- Opening Delimiter -

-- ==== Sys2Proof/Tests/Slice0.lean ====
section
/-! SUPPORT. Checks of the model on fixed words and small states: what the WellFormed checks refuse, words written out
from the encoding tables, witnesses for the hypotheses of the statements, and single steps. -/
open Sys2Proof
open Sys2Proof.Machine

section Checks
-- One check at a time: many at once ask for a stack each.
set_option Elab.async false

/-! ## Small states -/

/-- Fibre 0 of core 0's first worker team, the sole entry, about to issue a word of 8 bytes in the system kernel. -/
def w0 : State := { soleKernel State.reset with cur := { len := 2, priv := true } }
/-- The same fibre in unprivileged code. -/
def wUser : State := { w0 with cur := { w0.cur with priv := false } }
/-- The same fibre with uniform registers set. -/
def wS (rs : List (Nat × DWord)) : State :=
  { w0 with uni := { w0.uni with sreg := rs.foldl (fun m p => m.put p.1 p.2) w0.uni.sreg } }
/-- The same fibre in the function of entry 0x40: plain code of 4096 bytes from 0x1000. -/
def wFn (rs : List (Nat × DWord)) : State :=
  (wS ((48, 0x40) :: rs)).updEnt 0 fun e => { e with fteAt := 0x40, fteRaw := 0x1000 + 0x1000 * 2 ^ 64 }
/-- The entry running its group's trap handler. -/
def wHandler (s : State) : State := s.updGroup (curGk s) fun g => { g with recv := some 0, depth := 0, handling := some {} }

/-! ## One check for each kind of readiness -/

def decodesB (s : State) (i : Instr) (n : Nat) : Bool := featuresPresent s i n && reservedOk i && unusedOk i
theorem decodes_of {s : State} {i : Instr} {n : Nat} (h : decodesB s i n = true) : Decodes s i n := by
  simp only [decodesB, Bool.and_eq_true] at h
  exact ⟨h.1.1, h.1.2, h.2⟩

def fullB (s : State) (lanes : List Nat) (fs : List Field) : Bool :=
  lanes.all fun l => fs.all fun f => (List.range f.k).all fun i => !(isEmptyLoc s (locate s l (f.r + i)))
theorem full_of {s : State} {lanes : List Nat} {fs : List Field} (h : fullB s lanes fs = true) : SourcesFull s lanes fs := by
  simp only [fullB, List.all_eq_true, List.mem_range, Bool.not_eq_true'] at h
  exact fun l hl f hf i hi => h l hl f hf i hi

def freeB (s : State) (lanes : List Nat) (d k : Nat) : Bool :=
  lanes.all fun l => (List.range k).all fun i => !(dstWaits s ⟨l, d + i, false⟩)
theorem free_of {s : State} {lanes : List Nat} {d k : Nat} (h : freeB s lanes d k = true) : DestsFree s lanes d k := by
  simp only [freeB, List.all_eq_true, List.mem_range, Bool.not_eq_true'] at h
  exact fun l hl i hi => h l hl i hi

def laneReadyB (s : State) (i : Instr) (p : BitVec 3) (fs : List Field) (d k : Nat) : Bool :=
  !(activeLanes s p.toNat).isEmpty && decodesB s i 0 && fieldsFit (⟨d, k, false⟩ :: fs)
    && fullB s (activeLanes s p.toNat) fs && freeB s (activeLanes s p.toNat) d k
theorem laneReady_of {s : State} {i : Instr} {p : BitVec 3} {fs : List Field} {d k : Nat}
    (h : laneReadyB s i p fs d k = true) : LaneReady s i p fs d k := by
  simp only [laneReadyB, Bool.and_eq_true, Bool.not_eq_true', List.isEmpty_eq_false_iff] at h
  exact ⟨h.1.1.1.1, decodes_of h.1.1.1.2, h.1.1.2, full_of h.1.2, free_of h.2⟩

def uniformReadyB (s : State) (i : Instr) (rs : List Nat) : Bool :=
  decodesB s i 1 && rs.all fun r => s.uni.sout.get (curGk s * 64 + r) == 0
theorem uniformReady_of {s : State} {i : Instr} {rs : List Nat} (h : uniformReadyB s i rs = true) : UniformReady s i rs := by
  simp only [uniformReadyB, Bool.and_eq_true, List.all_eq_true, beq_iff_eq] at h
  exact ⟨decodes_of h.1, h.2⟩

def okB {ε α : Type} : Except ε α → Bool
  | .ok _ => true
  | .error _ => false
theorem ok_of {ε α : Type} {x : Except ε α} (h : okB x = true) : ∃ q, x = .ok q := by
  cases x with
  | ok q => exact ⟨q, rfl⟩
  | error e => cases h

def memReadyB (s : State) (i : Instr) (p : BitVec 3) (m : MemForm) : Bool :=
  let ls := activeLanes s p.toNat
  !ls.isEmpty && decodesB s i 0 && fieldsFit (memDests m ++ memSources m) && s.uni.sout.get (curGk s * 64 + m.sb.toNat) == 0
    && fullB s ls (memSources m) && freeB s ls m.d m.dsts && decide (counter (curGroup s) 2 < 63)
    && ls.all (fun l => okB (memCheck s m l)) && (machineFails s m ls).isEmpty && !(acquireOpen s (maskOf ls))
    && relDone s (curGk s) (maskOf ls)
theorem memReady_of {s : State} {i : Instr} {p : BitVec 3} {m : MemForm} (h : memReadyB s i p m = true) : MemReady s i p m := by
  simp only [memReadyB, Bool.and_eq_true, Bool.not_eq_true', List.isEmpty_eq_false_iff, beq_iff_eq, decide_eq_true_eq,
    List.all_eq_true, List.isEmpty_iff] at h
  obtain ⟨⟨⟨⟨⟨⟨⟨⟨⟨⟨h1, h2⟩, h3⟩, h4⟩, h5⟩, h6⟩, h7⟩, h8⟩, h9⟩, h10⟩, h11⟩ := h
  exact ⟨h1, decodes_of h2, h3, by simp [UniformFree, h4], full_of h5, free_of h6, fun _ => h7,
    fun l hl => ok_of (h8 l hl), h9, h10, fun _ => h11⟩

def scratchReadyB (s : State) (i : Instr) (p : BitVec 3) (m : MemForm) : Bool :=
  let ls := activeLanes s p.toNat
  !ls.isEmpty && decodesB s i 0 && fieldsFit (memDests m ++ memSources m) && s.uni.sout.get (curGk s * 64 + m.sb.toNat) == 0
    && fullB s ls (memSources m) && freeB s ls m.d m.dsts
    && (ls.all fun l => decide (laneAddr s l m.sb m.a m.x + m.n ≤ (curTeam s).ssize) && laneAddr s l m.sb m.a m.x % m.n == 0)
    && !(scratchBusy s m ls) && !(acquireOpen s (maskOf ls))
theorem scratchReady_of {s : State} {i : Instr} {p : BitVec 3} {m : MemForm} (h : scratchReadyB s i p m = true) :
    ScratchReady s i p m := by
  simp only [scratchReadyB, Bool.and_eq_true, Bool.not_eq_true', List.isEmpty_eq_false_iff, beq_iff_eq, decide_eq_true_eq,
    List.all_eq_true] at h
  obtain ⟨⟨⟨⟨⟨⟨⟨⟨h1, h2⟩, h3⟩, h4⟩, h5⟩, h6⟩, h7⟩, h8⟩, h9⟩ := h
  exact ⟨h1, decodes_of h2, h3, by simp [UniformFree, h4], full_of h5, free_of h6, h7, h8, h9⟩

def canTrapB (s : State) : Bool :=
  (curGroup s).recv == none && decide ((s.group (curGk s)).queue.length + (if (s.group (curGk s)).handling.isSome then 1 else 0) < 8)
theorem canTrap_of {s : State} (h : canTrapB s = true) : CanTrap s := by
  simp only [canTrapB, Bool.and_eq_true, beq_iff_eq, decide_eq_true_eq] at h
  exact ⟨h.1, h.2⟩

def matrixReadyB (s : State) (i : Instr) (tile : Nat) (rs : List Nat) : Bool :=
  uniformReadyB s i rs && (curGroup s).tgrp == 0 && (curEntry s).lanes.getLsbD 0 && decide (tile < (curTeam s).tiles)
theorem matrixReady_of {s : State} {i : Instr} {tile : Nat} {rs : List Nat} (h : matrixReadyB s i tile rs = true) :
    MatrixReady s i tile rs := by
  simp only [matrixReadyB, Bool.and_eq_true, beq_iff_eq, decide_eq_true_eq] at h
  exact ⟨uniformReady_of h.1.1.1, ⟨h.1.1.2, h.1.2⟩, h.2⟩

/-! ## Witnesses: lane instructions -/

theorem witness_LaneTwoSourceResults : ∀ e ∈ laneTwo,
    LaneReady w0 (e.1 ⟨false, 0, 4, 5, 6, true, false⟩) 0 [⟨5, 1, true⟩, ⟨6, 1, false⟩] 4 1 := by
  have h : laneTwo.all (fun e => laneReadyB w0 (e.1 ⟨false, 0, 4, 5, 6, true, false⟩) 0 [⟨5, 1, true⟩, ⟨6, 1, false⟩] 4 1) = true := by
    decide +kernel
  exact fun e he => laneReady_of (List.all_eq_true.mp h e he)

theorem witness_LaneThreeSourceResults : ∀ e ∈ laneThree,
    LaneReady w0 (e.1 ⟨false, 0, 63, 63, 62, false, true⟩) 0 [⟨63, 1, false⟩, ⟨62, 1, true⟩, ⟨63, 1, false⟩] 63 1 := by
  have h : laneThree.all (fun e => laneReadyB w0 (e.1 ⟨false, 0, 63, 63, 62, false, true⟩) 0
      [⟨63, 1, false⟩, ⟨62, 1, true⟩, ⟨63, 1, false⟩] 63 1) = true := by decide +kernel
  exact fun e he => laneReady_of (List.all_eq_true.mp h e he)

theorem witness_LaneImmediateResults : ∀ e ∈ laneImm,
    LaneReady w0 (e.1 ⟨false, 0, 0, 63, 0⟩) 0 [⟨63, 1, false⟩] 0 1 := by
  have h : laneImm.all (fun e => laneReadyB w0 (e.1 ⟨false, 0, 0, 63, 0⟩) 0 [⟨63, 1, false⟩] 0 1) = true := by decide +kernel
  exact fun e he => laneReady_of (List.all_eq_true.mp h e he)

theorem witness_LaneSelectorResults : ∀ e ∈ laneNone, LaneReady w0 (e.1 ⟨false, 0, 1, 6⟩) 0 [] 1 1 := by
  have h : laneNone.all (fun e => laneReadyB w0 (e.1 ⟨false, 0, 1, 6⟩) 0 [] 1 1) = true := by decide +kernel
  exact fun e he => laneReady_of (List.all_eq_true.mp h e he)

- Closing Delimiter -
- Opening Delimiter -

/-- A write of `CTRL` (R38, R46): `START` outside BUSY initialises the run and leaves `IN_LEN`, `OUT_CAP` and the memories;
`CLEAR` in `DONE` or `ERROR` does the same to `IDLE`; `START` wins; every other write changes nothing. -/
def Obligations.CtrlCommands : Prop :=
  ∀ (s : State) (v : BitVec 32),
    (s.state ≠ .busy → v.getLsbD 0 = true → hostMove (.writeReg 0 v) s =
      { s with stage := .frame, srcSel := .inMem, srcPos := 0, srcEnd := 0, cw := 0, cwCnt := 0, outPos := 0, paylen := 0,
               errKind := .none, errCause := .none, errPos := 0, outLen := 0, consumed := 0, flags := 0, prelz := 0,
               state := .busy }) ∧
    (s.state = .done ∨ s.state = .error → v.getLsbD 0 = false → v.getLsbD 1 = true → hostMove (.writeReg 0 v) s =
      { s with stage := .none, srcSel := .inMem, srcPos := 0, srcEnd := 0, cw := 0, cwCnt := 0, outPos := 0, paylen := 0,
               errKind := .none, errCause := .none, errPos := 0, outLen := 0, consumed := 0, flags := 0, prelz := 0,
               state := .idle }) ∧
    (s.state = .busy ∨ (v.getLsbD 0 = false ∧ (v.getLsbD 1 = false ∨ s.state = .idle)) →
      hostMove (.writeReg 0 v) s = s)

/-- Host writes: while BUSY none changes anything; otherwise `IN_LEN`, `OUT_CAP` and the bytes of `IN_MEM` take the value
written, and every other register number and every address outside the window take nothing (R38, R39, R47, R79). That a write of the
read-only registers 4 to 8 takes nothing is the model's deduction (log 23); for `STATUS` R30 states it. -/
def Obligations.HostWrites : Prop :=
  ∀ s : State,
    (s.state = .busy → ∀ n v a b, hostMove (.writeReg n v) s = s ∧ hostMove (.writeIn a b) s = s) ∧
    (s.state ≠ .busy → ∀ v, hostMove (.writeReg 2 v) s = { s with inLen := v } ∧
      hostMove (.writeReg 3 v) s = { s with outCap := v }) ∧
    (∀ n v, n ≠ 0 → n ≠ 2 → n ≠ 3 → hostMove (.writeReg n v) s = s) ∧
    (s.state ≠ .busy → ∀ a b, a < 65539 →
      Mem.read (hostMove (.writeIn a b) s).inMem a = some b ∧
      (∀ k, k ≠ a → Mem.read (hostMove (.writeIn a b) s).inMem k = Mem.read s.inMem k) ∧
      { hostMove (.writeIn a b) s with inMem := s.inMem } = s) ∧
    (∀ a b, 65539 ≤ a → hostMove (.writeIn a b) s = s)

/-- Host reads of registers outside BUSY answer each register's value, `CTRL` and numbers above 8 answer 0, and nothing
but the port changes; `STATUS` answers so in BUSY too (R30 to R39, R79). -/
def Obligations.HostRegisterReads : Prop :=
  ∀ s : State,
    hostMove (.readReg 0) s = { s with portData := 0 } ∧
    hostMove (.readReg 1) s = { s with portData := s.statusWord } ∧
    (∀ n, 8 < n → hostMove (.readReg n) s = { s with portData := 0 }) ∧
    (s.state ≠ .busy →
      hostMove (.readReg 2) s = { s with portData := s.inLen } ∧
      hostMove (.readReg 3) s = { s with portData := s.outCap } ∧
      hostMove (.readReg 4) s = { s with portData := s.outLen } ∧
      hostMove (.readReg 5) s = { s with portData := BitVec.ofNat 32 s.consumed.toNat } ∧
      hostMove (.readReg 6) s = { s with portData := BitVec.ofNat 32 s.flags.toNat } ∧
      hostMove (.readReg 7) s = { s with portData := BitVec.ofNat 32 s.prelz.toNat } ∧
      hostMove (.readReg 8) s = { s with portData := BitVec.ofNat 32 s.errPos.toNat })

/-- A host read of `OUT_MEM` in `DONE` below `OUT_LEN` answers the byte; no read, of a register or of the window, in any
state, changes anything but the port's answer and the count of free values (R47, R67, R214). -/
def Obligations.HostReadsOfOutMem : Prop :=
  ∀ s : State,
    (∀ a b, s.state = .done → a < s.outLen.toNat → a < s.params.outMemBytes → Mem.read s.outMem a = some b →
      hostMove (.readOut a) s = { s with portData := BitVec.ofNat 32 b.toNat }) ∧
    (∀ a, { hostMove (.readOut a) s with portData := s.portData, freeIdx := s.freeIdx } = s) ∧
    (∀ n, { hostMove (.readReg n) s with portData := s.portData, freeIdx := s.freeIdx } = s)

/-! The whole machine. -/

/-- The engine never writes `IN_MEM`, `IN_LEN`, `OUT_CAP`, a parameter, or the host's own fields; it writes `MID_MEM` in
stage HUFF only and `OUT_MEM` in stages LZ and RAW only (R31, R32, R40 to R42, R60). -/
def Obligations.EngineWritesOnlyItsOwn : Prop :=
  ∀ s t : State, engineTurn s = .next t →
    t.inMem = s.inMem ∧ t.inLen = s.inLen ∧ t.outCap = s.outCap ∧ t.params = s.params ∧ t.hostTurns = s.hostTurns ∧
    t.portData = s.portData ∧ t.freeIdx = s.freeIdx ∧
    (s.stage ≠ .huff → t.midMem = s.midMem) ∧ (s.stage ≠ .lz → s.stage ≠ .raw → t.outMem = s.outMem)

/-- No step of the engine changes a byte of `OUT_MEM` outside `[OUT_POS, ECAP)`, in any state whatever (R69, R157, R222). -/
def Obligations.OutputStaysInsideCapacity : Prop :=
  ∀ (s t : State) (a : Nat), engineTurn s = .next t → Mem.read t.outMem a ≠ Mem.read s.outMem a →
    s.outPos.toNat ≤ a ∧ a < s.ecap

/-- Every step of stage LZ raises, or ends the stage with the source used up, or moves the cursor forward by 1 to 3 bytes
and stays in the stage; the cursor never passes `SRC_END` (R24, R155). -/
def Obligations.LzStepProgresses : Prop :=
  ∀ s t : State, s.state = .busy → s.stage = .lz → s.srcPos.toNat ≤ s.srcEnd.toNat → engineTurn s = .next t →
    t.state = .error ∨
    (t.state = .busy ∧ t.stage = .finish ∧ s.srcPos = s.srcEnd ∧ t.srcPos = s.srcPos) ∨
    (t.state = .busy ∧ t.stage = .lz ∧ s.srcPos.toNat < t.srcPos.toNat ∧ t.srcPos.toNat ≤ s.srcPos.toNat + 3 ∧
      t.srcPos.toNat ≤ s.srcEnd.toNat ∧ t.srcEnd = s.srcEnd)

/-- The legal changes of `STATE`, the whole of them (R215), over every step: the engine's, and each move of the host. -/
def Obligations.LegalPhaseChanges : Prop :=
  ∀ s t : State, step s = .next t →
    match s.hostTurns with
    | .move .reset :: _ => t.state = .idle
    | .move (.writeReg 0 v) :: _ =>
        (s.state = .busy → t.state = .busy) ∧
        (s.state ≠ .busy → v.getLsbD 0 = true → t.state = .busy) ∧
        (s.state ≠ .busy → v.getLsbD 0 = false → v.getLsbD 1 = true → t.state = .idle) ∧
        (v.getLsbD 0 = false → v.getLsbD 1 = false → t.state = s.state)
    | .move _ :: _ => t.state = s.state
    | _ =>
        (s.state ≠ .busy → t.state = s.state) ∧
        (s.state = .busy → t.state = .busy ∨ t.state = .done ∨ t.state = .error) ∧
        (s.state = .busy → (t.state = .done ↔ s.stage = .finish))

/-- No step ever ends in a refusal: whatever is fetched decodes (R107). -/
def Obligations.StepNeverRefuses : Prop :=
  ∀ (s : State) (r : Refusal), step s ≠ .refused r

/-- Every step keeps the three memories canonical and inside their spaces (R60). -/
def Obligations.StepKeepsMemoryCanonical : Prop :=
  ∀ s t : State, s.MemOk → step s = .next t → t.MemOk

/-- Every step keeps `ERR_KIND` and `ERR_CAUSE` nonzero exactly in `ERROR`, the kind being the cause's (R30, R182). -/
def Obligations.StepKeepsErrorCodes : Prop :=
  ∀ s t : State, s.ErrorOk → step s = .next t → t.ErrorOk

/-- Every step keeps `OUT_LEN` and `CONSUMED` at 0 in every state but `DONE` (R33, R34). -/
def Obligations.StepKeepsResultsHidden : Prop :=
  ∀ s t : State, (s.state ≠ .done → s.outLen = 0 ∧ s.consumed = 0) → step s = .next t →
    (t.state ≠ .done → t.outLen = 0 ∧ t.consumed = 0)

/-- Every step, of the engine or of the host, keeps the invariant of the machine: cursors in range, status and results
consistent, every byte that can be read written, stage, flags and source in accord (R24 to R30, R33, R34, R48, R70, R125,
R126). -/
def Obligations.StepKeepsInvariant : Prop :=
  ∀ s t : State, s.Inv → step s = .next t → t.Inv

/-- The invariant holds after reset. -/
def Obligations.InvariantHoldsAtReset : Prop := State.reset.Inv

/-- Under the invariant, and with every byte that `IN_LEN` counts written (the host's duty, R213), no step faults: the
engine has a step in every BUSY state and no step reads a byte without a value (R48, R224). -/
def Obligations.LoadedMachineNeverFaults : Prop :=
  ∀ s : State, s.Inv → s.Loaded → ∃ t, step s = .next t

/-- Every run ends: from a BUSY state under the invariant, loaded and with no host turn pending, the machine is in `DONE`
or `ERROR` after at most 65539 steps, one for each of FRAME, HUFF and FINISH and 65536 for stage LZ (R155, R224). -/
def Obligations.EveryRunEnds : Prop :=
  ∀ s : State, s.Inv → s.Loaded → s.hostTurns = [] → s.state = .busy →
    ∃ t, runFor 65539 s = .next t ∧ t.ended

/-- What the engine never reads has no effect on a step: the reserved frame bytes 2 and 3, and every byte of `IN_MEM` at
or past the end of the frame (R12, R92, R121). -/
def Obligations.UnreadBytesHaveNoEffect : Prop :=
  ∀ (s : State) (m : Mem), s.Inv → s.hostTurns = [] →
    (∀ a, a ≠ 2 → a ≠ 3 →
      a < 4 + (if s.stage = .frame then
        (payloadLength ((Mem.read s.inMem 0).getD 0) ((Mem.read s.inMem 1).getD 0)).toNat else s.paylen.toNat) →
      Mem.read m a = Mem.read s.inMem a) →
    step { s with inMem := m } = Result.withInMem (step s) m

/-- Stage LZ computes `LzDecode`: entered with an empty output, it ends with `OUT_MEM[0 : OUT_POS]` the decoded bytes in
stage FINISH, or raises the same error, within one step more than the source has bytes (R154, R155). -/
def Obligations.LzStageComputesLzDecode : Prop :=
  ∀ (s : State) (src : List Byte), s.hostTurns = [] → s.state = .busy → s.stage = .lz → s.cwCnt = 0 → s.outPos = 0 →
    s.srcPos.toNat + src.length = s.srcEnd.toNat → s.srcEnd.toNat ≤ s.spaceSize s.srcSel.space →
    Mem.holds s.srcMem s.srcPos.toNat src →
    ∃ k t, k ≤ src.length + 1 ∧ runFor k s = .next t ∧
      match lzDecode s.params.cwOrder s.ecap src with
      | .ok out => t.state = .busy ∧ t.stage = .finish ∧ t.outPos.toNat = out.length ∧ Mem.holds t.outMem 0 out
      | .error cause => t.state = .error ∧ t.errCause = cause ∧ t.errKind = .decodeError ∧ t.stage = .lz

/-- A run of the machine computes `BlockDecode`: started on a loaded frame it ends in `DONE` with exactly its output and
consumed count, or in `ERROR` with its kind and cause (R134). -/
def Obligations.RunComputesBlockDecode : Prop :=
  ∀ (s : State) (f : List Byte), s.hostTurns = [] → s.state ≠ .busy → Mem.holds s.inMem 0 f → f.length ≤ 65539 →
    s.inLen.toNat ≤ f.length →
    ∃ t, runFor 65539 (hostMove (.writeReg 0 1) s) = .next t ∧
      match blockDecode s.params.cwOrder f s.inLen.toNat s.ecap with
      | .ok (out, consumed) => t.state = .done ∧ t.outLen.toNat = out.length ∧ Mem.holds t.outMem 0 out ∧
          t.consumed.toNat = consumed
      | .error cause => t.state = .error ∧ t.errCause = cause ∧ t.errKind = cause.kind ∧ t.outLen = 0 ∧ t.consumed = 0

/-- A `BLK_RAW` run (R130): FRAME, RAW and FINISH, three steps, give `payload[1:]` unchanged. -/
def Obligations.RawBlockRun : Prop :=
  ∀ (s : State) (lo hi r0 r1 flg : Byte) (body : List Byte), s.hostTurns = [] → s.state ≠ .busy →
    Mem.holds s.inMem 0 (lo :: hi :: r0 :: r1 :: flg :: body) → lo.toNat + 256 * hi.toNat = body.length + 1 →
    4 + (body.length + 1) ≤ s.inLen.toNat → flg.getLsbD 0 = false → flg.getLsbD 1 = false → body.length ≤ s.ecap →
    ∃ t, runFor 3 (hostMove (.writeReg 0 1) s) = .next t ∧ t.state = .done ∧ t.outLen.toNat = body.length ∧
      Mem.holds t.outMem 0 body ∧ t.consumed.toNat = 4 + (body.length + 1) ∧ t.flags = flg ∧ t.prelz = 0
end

- Closing Delimiter -
- Opening Delimiter -

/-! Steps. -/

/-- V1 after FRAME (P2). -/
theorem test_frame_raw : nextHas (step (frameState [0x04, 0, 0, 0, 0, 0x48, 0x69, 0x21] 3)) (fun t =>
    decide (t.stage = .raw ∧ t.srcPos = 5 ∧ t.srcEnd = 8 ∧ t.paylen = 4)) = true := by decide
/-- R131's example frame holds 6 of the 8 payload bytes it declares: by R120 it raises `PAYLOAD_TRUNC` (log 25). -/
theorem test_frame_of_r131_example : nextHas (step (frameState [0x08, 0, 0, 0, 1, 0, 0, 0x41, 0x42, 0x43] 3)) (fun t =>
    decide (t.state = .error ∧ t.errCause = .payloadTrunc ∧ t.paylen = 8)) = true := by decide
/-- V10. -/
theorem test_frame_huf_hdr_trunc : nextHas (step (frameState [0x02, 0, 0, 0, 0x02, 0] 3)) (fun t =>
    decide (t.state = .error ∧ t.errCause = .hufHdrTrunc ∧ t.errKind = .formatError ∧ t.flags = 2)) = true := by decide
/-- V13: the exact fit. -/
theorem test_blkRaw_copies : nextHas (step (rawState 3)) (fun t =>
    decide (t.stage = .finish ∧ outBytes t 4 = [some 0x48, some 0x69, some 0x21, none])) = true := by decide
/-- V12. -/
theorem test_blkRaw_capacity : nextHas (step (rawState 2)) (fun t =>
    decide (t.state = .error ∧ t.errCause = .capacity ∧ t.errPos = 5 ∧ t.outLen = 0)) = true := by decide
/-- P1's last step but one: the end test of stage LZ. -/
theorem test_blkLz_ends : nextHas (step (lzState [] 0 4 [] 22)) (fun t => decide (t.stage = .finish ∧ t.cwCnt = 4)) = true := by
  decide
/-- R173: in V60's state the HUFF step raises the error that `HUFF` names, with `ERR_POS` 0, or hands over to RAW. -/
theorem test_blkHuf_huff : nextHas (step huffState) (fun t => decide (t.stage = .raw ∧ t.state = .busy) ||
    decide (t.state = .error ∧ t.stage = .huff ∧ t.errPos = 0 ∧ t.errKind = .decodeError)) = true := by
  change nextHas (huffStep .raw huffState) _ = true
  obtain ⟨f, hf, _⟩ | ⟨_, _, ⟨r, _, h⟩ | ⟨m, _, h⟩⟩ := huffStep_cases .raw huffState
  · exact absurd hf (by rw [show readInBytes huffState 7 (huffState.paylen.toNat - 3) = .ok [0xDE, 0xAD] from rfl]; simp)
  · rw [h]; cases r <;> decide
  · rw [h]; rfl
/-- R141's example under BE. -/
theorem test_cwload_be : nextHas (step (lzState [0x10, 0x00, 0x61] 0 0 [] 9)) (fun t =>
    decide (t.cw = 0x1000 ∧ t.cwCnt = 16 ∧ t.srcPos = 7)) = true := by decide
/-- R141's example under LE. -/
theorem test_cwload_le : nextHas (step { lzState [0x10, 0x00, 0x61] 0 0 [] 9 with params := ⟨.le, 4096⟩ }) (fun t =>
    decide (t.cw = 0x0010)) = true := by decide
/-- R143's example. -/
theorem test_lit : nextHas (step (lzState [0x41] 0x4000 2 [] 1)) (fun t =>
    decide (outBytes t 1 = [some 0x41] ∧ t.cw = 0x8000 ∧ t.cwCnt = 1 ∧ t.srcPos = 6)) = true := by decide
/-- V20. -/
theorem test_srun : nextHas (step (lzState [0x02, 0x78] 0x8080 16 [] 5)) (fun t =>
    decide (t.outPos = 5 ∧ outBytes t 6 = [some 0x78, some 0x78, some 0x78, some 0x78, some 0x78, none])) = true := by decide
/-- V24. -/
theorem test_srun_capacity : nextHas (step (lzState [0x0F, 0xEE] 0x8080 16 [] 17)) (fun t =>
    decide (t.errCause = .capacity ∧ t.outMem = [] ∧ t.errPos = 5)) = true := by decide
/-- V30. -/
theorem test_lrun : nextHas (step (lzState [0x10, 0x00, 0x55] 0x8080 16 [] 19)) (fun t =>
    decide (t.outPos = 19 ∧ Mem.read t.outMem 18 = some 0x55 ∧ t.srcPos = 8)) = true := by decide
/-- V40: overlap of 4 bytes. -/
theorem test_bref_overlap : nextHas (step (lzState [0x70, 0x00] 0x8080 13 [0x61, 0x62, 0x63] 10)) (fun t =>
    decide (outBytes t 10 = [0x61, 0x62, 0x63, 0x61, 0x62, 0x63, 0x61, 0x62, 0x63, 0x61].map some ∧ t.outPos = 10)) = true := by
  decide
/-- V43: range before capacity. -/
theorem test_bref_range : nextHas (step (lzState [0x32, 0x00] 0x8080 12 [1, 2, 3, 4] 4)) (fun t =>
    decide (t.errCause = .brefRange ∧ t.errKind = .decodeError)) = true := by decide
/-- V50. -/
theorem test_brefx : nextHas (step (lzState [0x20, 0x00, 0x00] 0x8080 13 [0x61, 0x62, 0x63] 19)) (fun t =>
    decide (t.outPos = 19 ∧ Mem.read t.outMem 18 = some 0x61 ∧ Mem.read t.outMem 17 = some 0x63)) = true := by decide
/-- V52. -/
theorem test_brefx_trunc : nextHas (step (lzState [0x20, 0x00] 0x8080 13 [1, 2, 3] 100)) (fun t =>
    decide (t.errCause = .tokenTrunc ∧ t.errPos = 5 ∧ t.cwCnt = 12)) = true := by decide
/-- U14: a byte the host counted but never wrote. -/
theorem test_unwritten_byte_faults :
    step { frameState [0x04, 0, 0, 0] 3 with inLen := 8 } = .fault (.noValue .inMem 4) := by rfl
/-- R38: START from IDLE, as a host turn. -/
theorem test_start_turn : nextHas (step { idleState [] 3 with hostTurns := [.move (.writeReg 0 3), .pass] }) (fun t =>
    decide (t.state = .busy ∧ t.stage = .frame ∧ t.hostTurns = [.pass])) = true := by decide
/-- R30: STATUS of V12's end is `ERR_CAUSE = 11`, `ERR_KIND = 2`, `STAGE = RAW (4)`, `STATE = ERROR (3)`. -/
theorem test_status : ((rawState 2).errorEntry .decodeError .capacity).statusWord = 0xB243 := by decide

- Closing Delimiter -

The expected answer is an exact copy of the lines above, beginning at the line with "-- ==== Sys2Proof/Tests/Slice0.lean" and ending at the line with "system kernel. -/", with both ends in.

-- ==== Sys2Proof/Tests/Slice0.lean ====
section
/-! SUPPORT. Checks of the model on fixed words and small states: what the WellFormed checks refuse, words written out
from the encoding tables, witnesses for the hypotheses of the statements, and single steps. -/
open Sys2Proof
open Sys2Proof.Machine

section Checks
-- One check at a time: many at once ask for a stack each.
set_option Elab.async false

/-! ## Small states -/

/-- Fibre 0 of core 0's first worker team, the sole entry, about to issue a word of 8 bytes in the system kernel. -/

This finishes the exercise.